Marlatt differentiates between slipping into abstinence for the first time and totally abandoning the goal. Seeking help in time can prevent you from slipping into uncontrolled active addiction. A person’s guilt is a difficult emotion to carry, one that can constantly replay in their minds, causing them to use substances again to ease their guilt. Many people can relate to this feeling of guilt when they use a substance, like alcohol or marijuana, after promising themselves they wouldn’t. While relapse doesn’t mean you can’t achieve lasting sobriety, it can be a disheartening setback in your recovery. Our mental health professionals at ReachLink communicate the reality of mental health challenges—they’re not simply matters of willpower or determination.

  • Findings from numerous non-treatment studies are also relevant to the possibility of genetic influences on relapse processes.
  • Moreover, people who have coped successfully with high-risk situations are assumed to experience a heightened sense of self-efficacy (i.e., a personal perception of mastery over the specific risky situation) (Bandura 1977; Marlatt et al. 1995, 1999; Marlatt and Gordon 1985).
  • But by recognizing that mistakes can happen and learning how to quickly right oneself, long-term abstinence can be achieved.
  • Many clients may never need to use their lapse-management plan, but adequate preparation can greatly lessen the harm if a lapse does occur.
  • Evidence of the abstinence violation effect can be seen in any individual who attributes a lapse and subsequent relapse to entirely uncontrollable conditions, such as a perceived character flaw or adherence to the constraints of addiction.
  • Multiple theories of motivation for behavior change support the importance of self-selection of goals in SUD treatment (Sobell et al., 1992).
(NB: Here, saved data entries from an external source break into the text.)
/-- TRACK_STREAM_LOST: no frame for GRD_STREAM_LIMIT (R316). -/
def streamSilent (s : State) (i : Nat) : State :=
  let x := streamAt s i
  if s.grd.running && bit (grdReg s (0x100 + 0x10 * i)) 0 && decide (x.lost = 0) &&
      decide (grdReg s 0x18 * usU ≤ s.time.elapsed - x.since) then streamLost s i 1 else s

/-- A write has enabled a stream block: its first frame may carry any SEQUENCE (R315). Its silence still counts from the enabling of the
guard or from its last frame (R316). -/
def streamEnable (s : State) (i : Nat) : State := modStream s i fun x => { x with seq := none }

/-! ### Geometry of the cell at an instant -/

/-- A robot capsule at an instant: arm, capsule, region, body, speed in nm/s. -/
structure Robot where
  arm : Nat
  cap : Nat
  region : Nat
  body : Body
  speed : Int
deriving DecidableEq, Repr

/-- The capsules of an arm at joint positions (ANG64), inflated for movements in 2^-64 rev, with a speed for each (nm/s). -/
def robotsBy (s : State) (a : Nat) (qs es : List Int) (speed : Map Kin → Cap → Int) : List Robot :=
  let g := garmAt s a
  let ps := chainPoses g.kin qs
  g.caps.map fun (e : Nat × Cap) =>
    { arm := a, cap := e.1, region := (armRegion s a).getD 0, body := bodyOf ps e.2 (reachMove g.kin e.2 es), speed := speed g.kin e.2 }

/-- The capsules of an arm at joint positions (ANG64), with speeds in 2^-48 rev/s and movements in 2^-64 rev for the inflation. -/
def robotsOf (s : State) (a : Nat) (qs vs es : List Int) : List Robot := robotsBy s a qs es fun k c => capSpeed k c vs

/-- An envelope: the capture pose, each radius grown by V_MAX over 16.64 ms (R323). -/
def envelopeOf (s : State) (a : Nat) : List Robot :=
  let g := garmAt s a
  -- V_MAX in 2^-48 rev/s times 16.64 ms, in units of 2^-64 rev
  let es := g.vMax.map fun v => divFree 132 (vIn v * 65536 * 1664) 100000
  robotsOf s a g.pos [] es

/-- A track's capsule: vertical; a STALE one's radius grown by v_h × age (R319). -/
def trackBody (t : GTrack) (r : TrackRec) (vh : Int) : Body :=
  let grow := if t.st = 2 then divFree 133 (vh * t.age * rotOne) 1000000000000000000 else 0
  { a := (lenU r.x, lenU r.y, lenU r.z0), b := (lenU r.x, lenU r.y, lenU r.z1), r := lenU r.r + grow }

/-- v_h in nm/s: a STALE track counts as a PERSON (R318, R319). -/
def humanSpeed (s : State) (t : GTrack) (r : TrackRec) : Int :=
  let own : Int := (r.speed : Int) * 1000000
  let most : Int := (grdReg s 0x10 : Int) * 1000000
  if r.person ∨ t.st = 2 then (if own < most then most else own) else own

/-- The device's internal reaction time t_int, ns (R318). -/
def tInt : Int := 576000

/-- S_p in 10^-18 m (R318, R319): the robot's speed in nm/s, its stopping table, tau in ns. -/
def sepDist (s : State) (t : GTrack) (r : TrackRec) (rows : List (Nat × Nat × Nat)) (v tau : Int) (live : Bool) : Int :=
  let vh := humanSpeed s t r
  let stale := decide (t.st = 2)
  let tr := (if stale then 0 else t.age) + tInt + tau
  let cOwn := umA ((r.c : Int) * 1000)
  let cMin := umA (grdReg s 0x20)
  let c := if stale && decide (cOwn < cMin) then cMin else cOwn
  vh * (tr + stopValue rows 0 v) + v * tInt + (if live then v * t.age else 0) + stopValue rows 1 v + c + umA ((r.zd : Int) * 1000) + zrA s

/-- A zone's capsule. -/
def zoneBody (z : Zone) : Body := { a := v3u z.a, b := v3u z.b, r := lenU z.r }

/-- The number of a pair, which names its free parts. -/
def pairNo (a c kind other oc sample branch : Nat) : Nat :=
  ((((((a * 32 + c) * 4 + kind) * 128 + other) * 32 + oc) * 32 + sample) * 8 + branch) * 8

/-- An enabled zone acts on a region. -/
def zoneActs (z : Zone) (r : Nat) : Bool := z.on && bit z.regions r

/-- The cap of a capsule in nm/s, none where no cap applies (R321). `service`: the SERVICE term counts. -/
def capOf (s : State) (x : Robot) (frame : Nat) (service : Bool) : Option Int :=
  let own := bits (grdReg s (0x204 + 0x20 * x.arm)) 0 16
  let zones := s.grd.zones.filterMap fun (e : Nat × Zone) =>
    if e.2.kind = 2 ∧ zoneActs e.2 x.region = true ∧ engineD frame (pairNo x.arm x.cap 2 e.1 0 0 0) x.body (zoneBody e.2) ≤ 0 then
      some e.2.vcap else none
  let serv := if service ∧ mgetD s.grd.regs x.region 0 = 4 then [(regionAt s x.region).cap] else []
  match (if own = 0 then [] else [own]) ++ zones ++ serv with
  | [] => none
  | c :: t => some ((t.foldl Nat.min c : Nat) * 1000000)

/-! ### The capture (R316, R320) -/

/-- The age of a stream's latest accepted frame at the capture, in ns. DEDUCED (log 55): PTP time minus its measurement instant at
acceptance (R316), and elapsed time from there on, which no step of PTP time moves (R35, R36). -/
def streamAge (s : State) (x : Stream) : Int := x.heardAge + floorDiv ((s.time.elapsedF : Int) - x.heardAt) nsU

/-- The state of a TRACK at the capture. -/
def trackCapture (s : State) (i : Nat) (t : GTrack) : State :=
  let st := streamAt s t.stream
  let age : Int := if st.meas.isSome then streamAge s st else 0
  let data := if t.seen then mget st.recs t.slot else none
  let code := match data with
    | none => 0
    | some _ => if age ≤ (grdReg s 0x14 : Int) * 1000 then 1 else 2
  let s' := modGrd s fun x => { x with tracks := mput x.tracks i { t with st := code, data := data, age := age, margin := 0x7FFFFFFF } }
  if code = 2 ∧ t.st ≠ 2 then raise s' .grdTrackStale (handleOf s cTRACK i) (satU 32 (age / 1000).toNat) oGRDall else s'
Twelve-step can certainly contribute to extreme and negative reactions to drug or alcohol use. This does not mean that 12-step is an ineffective or counterproductive source of recovery support, but that clinicians should be aware that 12-step participation may make a client’s AVE more pronounced. Several studies over the past two decades have evaluated the reliability and predictive validity2 of the RP model as well as the efficacy of treatment techniques based on this model. One recent large-scale research effort assessing the RP model was the Relapse Replication and Extension Project (RREP), which was funded by the National Institute on Alcohol Abuse and Alcoholism (Lowman et al. 1996). This collaborative research project evaluated the reliability of raters’ categorizations of high-risk situations using Marlatt’s taxonomy and assessed whether a prior situation could predict future lapse episodes. The Abstinence Violation Effect is a concept originally introduced by psychologist Alan Marlatt in the context of treating substance abuse.
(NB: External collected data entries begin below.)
/-- MBX and LCK registers (R440), for a requester with reach (R429); a mailbox's SENDER, STAMP and RX0 to RX7 for its receiver
alone (R432). -/
def readMbx (s : State) (req o : Nat) : Nat :=
  if mbxReach req = false then 0
  else if o = 0 then
    (64 - countObjs s cMBOX) + 256 * (s.mbx.boxes.filter fun e => e.2.full).length + 65536 * s.mbx.waits.length
  else if o = 0x30 then let t := mgetD s.mbx.txstat req (0, 0); t.1 + 256 * t.2
  else if 0x8100 ≤ o ∧ o < 0x8200 then lockHeld s ((o - 0x8100) / 4)
  else if 0x1000 ≤ o ∧ o < 0x2000 then
    let n := (o - 0x1000) / 0x40
    let k := (o - 0x1000) % 0x40
    if isLive s cMBOX n then
      let b := boxAt s n
      match k with
      | 0x00 => 1 + 2 * b2n b.full + 4 * b2n (crossedNow s n) + 256 * (waitersOf s n).length
      | 0x04 => handleOf s cMBOX n
      | 0x08 => (if b.shared then 2 else 1) + 4 * b2n b.arrive + 256 * b.receiver + 65536 * b.sender
      | 0x10 => if b.receiver = req then b.from_ else 0
      | 0x14 => if b.receiver = req then b.stamp else 0
      | _ => if 0x20 ≤ k ∧ b.receiver = req then b.words.getD ((k - 0x20) / 4) 0 else 0
    else 0
  else 0

/-- HLT registers (R460); the log entry and the score are those that the requester has selected. -/
def readHlt (s : State) (req o : Nat) : Nat :=
  let sel := regAt s 0x250028 req
  let lg := mget s.hlt.log (regAt s 0x250024 req)
  if o = 0x004 then
    (match s.hlt.darn with
     | some (_, _, _, _, ph) => if ph = 4 then 1 else ph
     | none => 0) + 256 * s.hlt.queue.length + 65536 * (s.hlt.tests.length % 256)
  else if o = 0x008 then ((s.hlt.darn).map fun d => origin (tyOf d.1.cls) d.1.worn).getD 0
  else if o = 0x00C then ((s.hlt.darn).map fun d => origin (tyOf d.1.cls) d.2.1).getD 0
  else if o = 0x010 then ((s.hlt.darn).map fun d => d.2.2.1 % 65536 + 65536 * (d.2.2.2.1 % 65536)).getD 0
  else if o = 0x01C then b2n s.hlt.copyA + 2 * b2n s.hlt.copyB + 256 * Nat.min 4096 s.hlt.logSeq
  else if o = 0x020 then s.hlt.logHead
  else if o = 0x02C then
    match classOfTy (sel / 65536) with
    | some c => let i := instAt s c (sel % 65536); i.wear + 65536 * i.code + 16777216 * i.row
    | none => 0
  else if o = 0x030 then s.hlt.cnvMap
  else if 0x40 ≤ o ∧ o < 0x80 then
    match lg with
    | none => 0
    | some e =>
      match (o - 0x40) / 4 with
      | 0 => e.seq % 4294967296
      | 1 => e.kind + 256 * e.reason
      | 2 => e.worn
      | 3 => e.spare
      | 4 => loHi false e.sec
      | 5 => loHi true e.sec
      | 6 => e.ns
      | 7 => e.wear
      | 8 => e.frame
      | _ => 0
  else if 0x100 ≤ o ∧ o < 0x160 then
    let c := (o - 0x100) / 0x10
    match o % 0x10 with
    | 0x0 => tyOf c
    | 0x8 =>
      let th := reg s (0x250104 + 0x10 * c)
      let is := (List.range (instances c)).map fun i => instAt s c i
      (sparesReady s c).length +
        256 * ((is.filter fun x => (decide (x.code = 0) || decide (x.code = 2)) && (decide (th ≤ x.wear) || x.failed)).length % 256) +
        65536 * ((is.filter fun x => decide (x.code = 3)).length % 256)
    | _ => 0
  else 0

/-- A word of an event record (R569), PHASE apart. -/
def recWord (e : EventRec) (w : Nat) : Nat :=
  match w with
  | 0 => e.wall
  | 1 => e.code % 65536 + 65536 * e.cls + 16777216 * e.flags
  | 2 => e.handle
  | 3 => loHi false e.line
  | 4 => loHi true e.line
  | 5 => e.count
  | 6 => loHi false e.detail
  | _ => loHi true e.detail
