-- ==== Sys2Proof/Machine/SolverRows.lean ====
section
/-!
DEFINITION. The meanings of the commands of the solver kernels (R270 to R274): one definition for each row of the table.
-/
namespace Sys2Proof.Machine

/-- GEMM (R270): Solver kernel: matrix multiply-accumulate. -/
def execGemm (lane : Fin 192) (r : KRec) (ecc : Fin 3) (errLane : Fin 4) (word : BitVec 16) (s : State) : Host.Outcome State Fault Refusal :=
  dueStep (unlessHeld fun s => issueGemm s lane (withKernel 0x01 r) ecc errLane word.toNat) s

/-- SYRK (R270): Solver kernel: symmetric rank-k update. -/
def execSyrk (lane : Fin 192) (r : KRec) (s : State) : Host.Outcome State Fault Refusal :=
  dueStep (unlessHeld fun s => issueRec s lane (withKernel 0x02 r)) s

/-- GEMV (R270): Solver kernel: matrix-vector product. -/
def execGemv (lane : Fin 192) (r : KRec) (s : State) : Host.Outcome State Fault Refusal :=
  dueStep (unlessHeld fun s => issueRec s lane (withKernel 0x03 r)) s

/-- LDL (R282): Solver kernel: LDLᵀ factorisation with pivot regularisation. -/
def execLdl (lane : Fin 192) (r : KRec) (s : State) : Host.Outcome State Fault Refusal :=
  dueStep (unlessHeld fun s => issueRec s lane (withKernel 0x04 r)) s

/-- LDLSOLVE (R270): Solver kernel: solve with an LDL-factored matrix. -/
def execLdlsolve (lane : Fin 192) (r : KRec) (s : State) : Host.Outcome State Fault Refusal :=
  dueStep (unlessHeld fun s => issueRec s lane (withKernel 0x05 r)) s

/-- AXPBY (R270): Solver kernel: scaled vector sum. -/
def execAxpby (lane : Fin 192) (r : KRec) (s : State) : Host.Outcome State Fault Refusal :=
  dueStep (unlessHeld fun s => issueRec s lane (withKernel 0x06 r)) s

/-- CLAMP (R270): Solver kernel: elementwise clamp. -/
def execClamp (lane : Fin 192) (r : KRec) (s : State) : Host.Outcome State Fault Refusal :=
  dueStep (unlessHeld fun s => issueRec s lane (withKernel 0x07 r)) s

/-- RECIP (R270): Solver kernel: reciprocal or reciprocal square root. -/
def execRecip (lane : Fin 192) (r : KRec) (s : State) : Host.Outcome State Fault Refusal :=
  dueStep (unlessHeld fun s => issueRec s lane (withKernel 0x08 r)) s

/-- DOT (R270): Solver kernel: dot product into a V register. -/
def execDot (lane : Fin 192) (r : KRec) (s : State) : Host.Outcome State Fault Refusal :=
  dueStep (unlessHeld fun s => issueRec s lane (withKernel 0x09 r)) s

/-- COPY (R270): Solver kernel: vector copy. -/
def execCopy (lane : Fin 192) (r : KRec) (s : State) : Host.Outcome State Fault Refusal :=
  dueStep (unlessHeld fun s => issueRec s lane (withKernel 0x0A r)) s

/-- GREDUCE (R270): Solver kernel: sum across the gang's lanes. -/
def execGreduce (lane : Fin 192) (r : KRec) (s : State) : Host.Outcome State Fault Refusal :=
  dueStep (unlessHeld fun s => issueRec s lane (withKernel 0x0B r)) s

/-- CAPDIST (R270): Solver kernel: capsule-pair distances. -/
def execCapdist (lane : Fin 192) (r : KRec) (s : State) : Host.Outcome State Fault Refusal :=
  dueStep (unlessHeld fun s => issueRec s lane (withKernel 0x0C r)) s

/-- REPEAT (R274): Solver kernel: repeat the following records with strides. -/
def execRepeatRecs (lane : Fin 192) (r : KRec) (body : List KRec) (s : State) : Host.Outcome State Fault Refusal :=
  if repeatBodyOk body then dueStep (unlessHeld fun s => issueRepeat s lane (withKernel 0x0D r) body) s else .refused .illFormed

end Sys2Proof.Machine
end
Combatting the Abstinence Violation Effect

abstinence violation effect

In the absence of other non-drinking pleasurable activities, the person may view drinking as the only means of obtaining pleasure or escaping pain. In other words, abstinence violation effects make a single lapse much more likely to turn into a full return to a full relapse into negative behavioral or mental health symptoms. In the context of addiction, a breach of sobriety with a single drink or use of a drug has a high likelihood of a full relapse.
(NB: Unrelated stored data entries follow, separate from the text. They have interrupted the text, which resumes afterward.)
-- ==== Sys2Proof/Certificates/Slice0/Obligations.lean ====
section
/-!
DEFINITION. The statements about the model, for the provers.
-/
open Sys2Proof Sys2Proof.Machine

/-! ### The queue, the closing work, arrival and reset -/

/-- A step with a command at the front of the queue is exec of that command on the state with the rest of the queue, and on an empty
queue the device idles (the model's choice: log 1). -/
def Obligations.StepRunsTheFrontCommand : Prop :=
  (∀ (c : Instr) (q : List Instr) (s : State), step { s with pending := c :: q } = exec c { s with pending := q }) ∧
  (∀ s : State, s.pending = [] → step s = .next s)

/-- A command whose operands the hardware can be sent completes in every state, and it leaves the queue of waiting commands as it was;
a command is refused exactly for operands that no hardware can send, and no command ends in a fault.
(Model's choices and readings in it: log 8.) -/
def Obligations.WellFormedCommandsComplete : Prop :=
  ∀ (c : Instr) (s : State),
    (wellFormed c = true → ∃ t, exec c s = .next t ∧ t.pending = s.pending) ∧
    (wellFormed c = false → exec c s = .refused .illFormed)

/-- R24: whatever the command, after a step every region is in a state that the device mode allows, and this is an invariant of every
step from every state that has it. The table is written out here: DORMANT, PREPARE, SAFE_OFF and boot allow SAFE_OFF alone, RUN any
state, HOLD all but ACTIVE, SERVICE all but ACTIVE and HOLD; EMPTY is allowed everywhere. (That boot bounds regions as SAFE_OFF does
is the model's reading: log 2.) -/
def Obligations.StepsKeepRegionsAdmitted : Prop :=
  ∀ s t : State,
    let admitted (u : State) : Prop := ∀ e ∈ u.regions,
      e.2.st = .empty ∨ e.2.st = .safeOff ∨ u.md.mode = .run ∨
      (u.md.mode = .hold ∧ e.2.st ≠ .active) ∨ (u.md.mode = .service ∧ (e.2.st = .service ∨ e.2.st = .mending))
    admitted s → step s = .next t → admitted t

/-- The state after a cold reset has what the step invariants ask for: no region is out of the mode's states, device DRAM is in
canonical form with nothing listed, no object lives, and nothing waits.
The values that the spec gives for a cold reset: MOD_MODE reads 7 (boot), every region is EMPTY, the generation of every index is
1 and its class's free list starts at index 0, elapsed time and PTP time are 0, the servo is in FREERUN with no adjustment, no line
source is designated, every ring is DOWN, every register reads its reset value, and the locks are free.
(Model's choices and readings in it: log 12.) -/
def Obligations.ResetState : Prop :=
  (
    regionsAdmitted State.reset = true ∧ dramWf State.reset = true ∧ State.reset.mem.dram = [] ∧ State.reset.objs = [] ∧
    State.reset.pending = [] ∧ NothingDue State.reset) ∧
  (
    let r := State.reset
    r.md.mode = .boot ∧ modeCode r.md.mode = 7 ∧ (∀ i, regionSt r i = .empty) ∧ (∀ c i, genOf r c i = 1) ∧
    (∀ c, freeList r c = { fresh := 0, back := [] }) ∧ r.time.elapsed = 0 ∧ r.time.ptp = 0 ∧ r.time.frame = 0 ∧
    r.time.servo = .freerun ∧ r.time.fadj = 0 ∧ r.line.desig = none ∧ (∀ i, (ringAt r i).st = .down) ∧
    (∀ off, reg r off = regReset off) ∧ (∀ a, memByte r.mem.dram a = 0))
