@[simp] theorem modTime_pending (s : State) (f : TimeSt → TimeSt) : (modTime s f).pending = s.pending := rfl
@[simp] theorem modTime_free (s : State) (f : TimeSt → TimeSt) : (modTime s f).free = s.free := rfl
@[simp] theorem modTime_due (s : State) (f : TimeSt → TimeSt) : (modTime s f).due = s.due := rfl
@[simp] theorem modTime_regs (s : State) (f : TimeSt → TimeSt) : (modTime s f).regs = s.regs := rfl
@[simp] theorem modTime_gens (s : State) (f : TimeSt → TimeSt) : (modTime s f).gens = s.gens := rfl
@[simp] theorem modTime_objs (s : State) (f : TimeSt → TimeSt) : (modTime s f).objs = s.objs := rfl
@[simp] theorem modTime_frees (s : State) (f : TimeSt → TimeSt) : (modTime s f).frees = s.frees := rfl
@[simp] theorem modTime_regions (s : State) (f : TimeSt → TimeSt) : (modTime s f).regions = s.regions := rfl
@[simp] theorem modTime_arms (s : State) (f : TimeSt → TimeSt) : (modTime s f).arms = s.arms := rfl
@[simp] theorem modTime_joints (s : State) (f : TimeSt → TimeSt) : (modTime s f).joints = s.joints := rfl
@[simp] theorem modTime_srcs (s : State) (f : TimeSt → TimeSt) : (modTime s f).srcs = s.srcs := rfl
@[simp] theorem modTime_ryl (s : State) (f : TimeSt → TimeSt) : (modTime s f).ryl = s.ryl := rfl
@[simp] theorem modTime_cchans (s : State) (f : TimeSt → TimeSt) : (modTime s f).cchans = s.cchans := rfl
@[simp] theorem modTime_cnv (s : State) (f : TimeSt → TimeSt) : (modTime s f).cnv = s.cnv := rfl
@[simp] theorem modTime_fbchs (s : State) (f : TimeSt → TimeSt) : (modTime s f).fbchs = s.fbchs := rfl
@[simp] theorem modTime_swchs (s : State) (f : TimeSt → TimeSt) : (modTime s f).swchs = s.swchs := rfl
@[simp] theorem modTime_buses (s : State) (f : TimeSt → TimeSt) : (modTime s f).buses = s.buses := rfl
@[simp] theorem modTime_profiles (s : State) (f : TimeSt → TimeSt) : (modTime s f).profiles = s.profiles := rfl
@[simp] theorem modTime_gears (s : State) (f : TimeSt → TimeSt) : (modTime s f).gears = s.gears := rfl
@[simp] theorem modTime_stepIns (s : State) (f : TimeSt → TimeSt) : (modTime s f).stepIns = s.stepIns := rfl
@[simp] theorem modTime_drv (s : State) (f : TimeSt → TimeSt) : (modTime s f).drv = s.drv := rfl
@[simp] theorem modTime_problems (s : State) (f : TimeSt → TimeSt) : (modTime s f).problems = s.problems := rfl
@[simp] theorem modTime_sol (s : State) (f : TimeSt → TimeSt) : (modTime s f).sol = s.sol := rfl
@[simp] theorem modTime_pln (s : State) (f : TimeSt → TimeSt) : (modTime s f).pln = s.pln := rfl
@[simp] theorem modTime_grd (s : State) (f : TimeSt → TimeSt) : (modTime s f).grd = s.grd := rfl
@[simp] theorem modTime_host (s : State) (f : TimeSt → TimeSt) : (modTime s f).host = s.host := rfl
@[simp] theorem modTime_time (s : State) (f : TimeSt → TimeSt) : (modTime s f).time = f s.time := rfl
@[simp] theorem modTime_line (s : State) (f : TimeSt → TimeSt) : (modTime s f).line = s.line := rfl
@[simp] theorem modTime_presses (s : State) (f : TimeSt → TimeSt) : (modTime s f).presses = s.presses := rfl
@[simp] theorem modTime_gsc (s : State) (f : TimeSt → TimeSt) : (modTime s f).gsc = s.gsc := rfl
@[simp] theorem modTime_flt (s : State) (f : TimeSt → TimeSt) : (modTime s f).flt = s.flt := rfl
@[simp] theorem modTime_hlt (s : State) (f : TimeSt → TimeSt) : (modTime s f).hlt = s.hlt := rfl
@[simp] theorem modTime_mbx (s : State) (f : TimeSt → TimeSt) : (modTime s f).mbx = s.mbx := rfl
@[simp] theorem modTime_mem (s : State) (f : TimeSt → TimeSt) : (modTime s f).mem = s.mem := rfl
@[simp] theorem modTime_md (s : State) (f : TimeSt → TimeSt) : (modTime s f).md = s.md := rfl
@[simp] theorem modTime_sec (s : State) (f : TimeSt → TimeSt) : (modTime s f).sec = s.sec := rfl
@[simp] theorem modTime_pins (s : State) (f : TimeSt → TimeSt) : (modTime s f).pins = s.pins := rfl
@[simp] theorem modTime_out (s : State) (f : TimeSt → TimeSt) : (modTime s f).out = s.out := rfl
@[simp] theorem modTime_care (s : State) (f : TimeSt → TimeSt) : (modTime s f).care = s.care := rfl

@[simp] theorem modLine_pending (s : State) (f : LineSt → LineSt) : (modLine s f).pending = s.pending := rfl
@[simp] theorem modLine_free (s : State) (f : LineSt → LineSt) : (modLine s f).free = s.free := rfl
@[simp] theorem modLine_due (s : State) (f : LineSt → LineSt) : (modLine s f).due = s.due := rfl
@[simp] theorem modLine_regs (s : State) (f : LineSt → LineSt) : (modLine s f).regs = s.regs := rfl
@[simp] theorem modLine_gens (s : State) (f : LineSt → LineSt) : (modLine s f).gens = s.gens := rfl
@[simp] theorem modLine_objs (s : State) (f : LineSt → LineSt) : (modLine s f).objs = s.objs := rfl
@[simp] theorem modLine_frees (s : State) (f : LineSt → LineSt) : (modLine s f).frees = s.frees := rfl
@[simp] theorem modLine_regions (s : State) (f : LineSt → LineSt) : (modLine s f).regions = s.regions := rfl
@[simp] theorem modLine_arms (s : State) (f : LineSt → LineSt) : (modLine s f).arms = s.arms := rfl
@[simp] theorem modLine_joints (s : State) (f : LineSt → LineSt) : (modLine s f).joints = s.joints := rfl
@[simp] theorem modLine_srcs (s : State) (f : LineSt → LineSt) : (modLine s f).srcs = s.srcs := rfl
@[simp] theorem modLine_ryl (s : State) (f : LineSt → LineSt) : (modLine s f).ryl = s.ryl := rfl
@[simp] theorem modLine_cchans (s : State) (f : LineSt → LineSt) : (modLine s f).cchans = s.cchans := rfl
@[simp] theorem modLine_cnv (s : State) (f : LineSt → LineSt) : (modLine s f).cnv = s.cnv := rfl
@[simp] theorem modLine_fbchs (s : State) (f : LineSt → LineSt) : (modLine s f).fbchs = s.fbchs := rfl
@[simp] theorem modLine_swchs (s : State) (f : LineSt → LineSt) : (modLine s f).swchs = s.swchs := rfl
@[simp] theorem modLine_buses (s : State) (f : LineSt → LineSt) : (modLine s f).buses = s.buses := rfl
@[simp] theorem modLine_profiles (s : State) (f : LineSt → LineSt) : (modLine s f).profiles = s.profiles := rfl
@[simp] theorem modLine_gears (s : State) (f : LineSt → LineSt) : (modLine s f).gears = s.gears := rfl
@[simp] theorem modLine_stepIns (s : State) (f : LineSt → LineSt) : (modLine s f).stepIns = s.stepIns := rfl
@[simp] theorem modLine_drv (s : State) (f : LineSt → LineSt) : (modLine s f).drv = s.drv := rfl
@[simp] theorem modLine_problems (s : State) (f : LineSt → LineSt) : (modLine s f).problems = s.problems := rfl
@[simp] theorem modLine_sol (s : State) (f : LineSt → LineSt) : (modLine s f).sol = s.sol := rfl
@[simp] theorem modLine_pln (s : State) (f : LineSt → LineSt) : (modLine s f).pln = s.pln := rfl
@[simp] theorem modLine_grd (s : State) (f : LineSt → LineSt) : (modLine s f).grd = s.grd := rfl
@[simp] theorem modLine_host (s : State) (f : LineSt → LineSt) : (modLine s f).host = s.host := rfl
@[simp] theorem modLine_time (s : State) (f : LineSt → LineSt) : (modLine s f).time = s.time := rfl
@[simp] theorem modLine_line (s : State) (f : LineSt → LineSt) : (modLine s f).line = f s.line := rfl
@[simp] theorem modLine_presses (s : State) (f : LineSt → LineSt) : (modLine s f).presses = s.presses := rfl
@[simp] theorem modLine_gsc (s : State) (f : LineSt → LineSt) : (modLine s f).gsc = s.gsc := rfl
@[simp] theorem modLine_flt (s : State) (f : LineSt → LineSt) : (modLine s f).flt = s.flt := rfl
@[simp] theorem modLine_hlt (s : State) (f : LineSt → LineSt) : (modLine s f).hlt = s.hlt := rfl
@[simp] theorem modLine_mbx (s : State) (f : LineSt → LineSt) : (modLine s f).mbx = s.mbx := rfl
@[simp] theorem modLine_mem (s : State) (f : LineSt → LineSt) : (modLine s f).mem = s.mem := rfl
@[simp] theorem modLine_md (s : State) (f : LineSt → LineSt) : (modLine s f).md = s.md := rfl
@[simp] theorem modLine_sec (s : State) (f : LineSt → LineSt) : (modLine s f).sec = s.sec := rfl
@[simp] theorem modLine_pins (s : State) (f : LineSt → LineSt) : (modLine s f).pins = s.pins := rfl
@[simp] theorem modLine_out (s : State) (f : LineSt → LineSt) : (modLine s f).out = s.out := rfl
@[simp] theorem modLine_care (s : State) (f : LineSt → LineSt) : (modLine s f).care = s.care := rfl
Going to the front of the room to grab a new one-day chip after months or years of sobriety makes us feel like complete failures. We feel ashamed of ourselves, and fear that everybody else must be ashamed of us as well. Before any substance use even occurs, clinicians can talk to clients about the AVE and the cognitive distortions that can accompany it. This preparation can empower a client to avoid relapse altogether or to lessen the impact of relapse if it occurs. But by recognizing that mistakes can happen and learning how to quickly right oneself, long-term abstinence can be achieved. The key relapse episode was defined as the most recent use of alcohol following at least 4 days of abstinence (Longabaugh et al. 1996).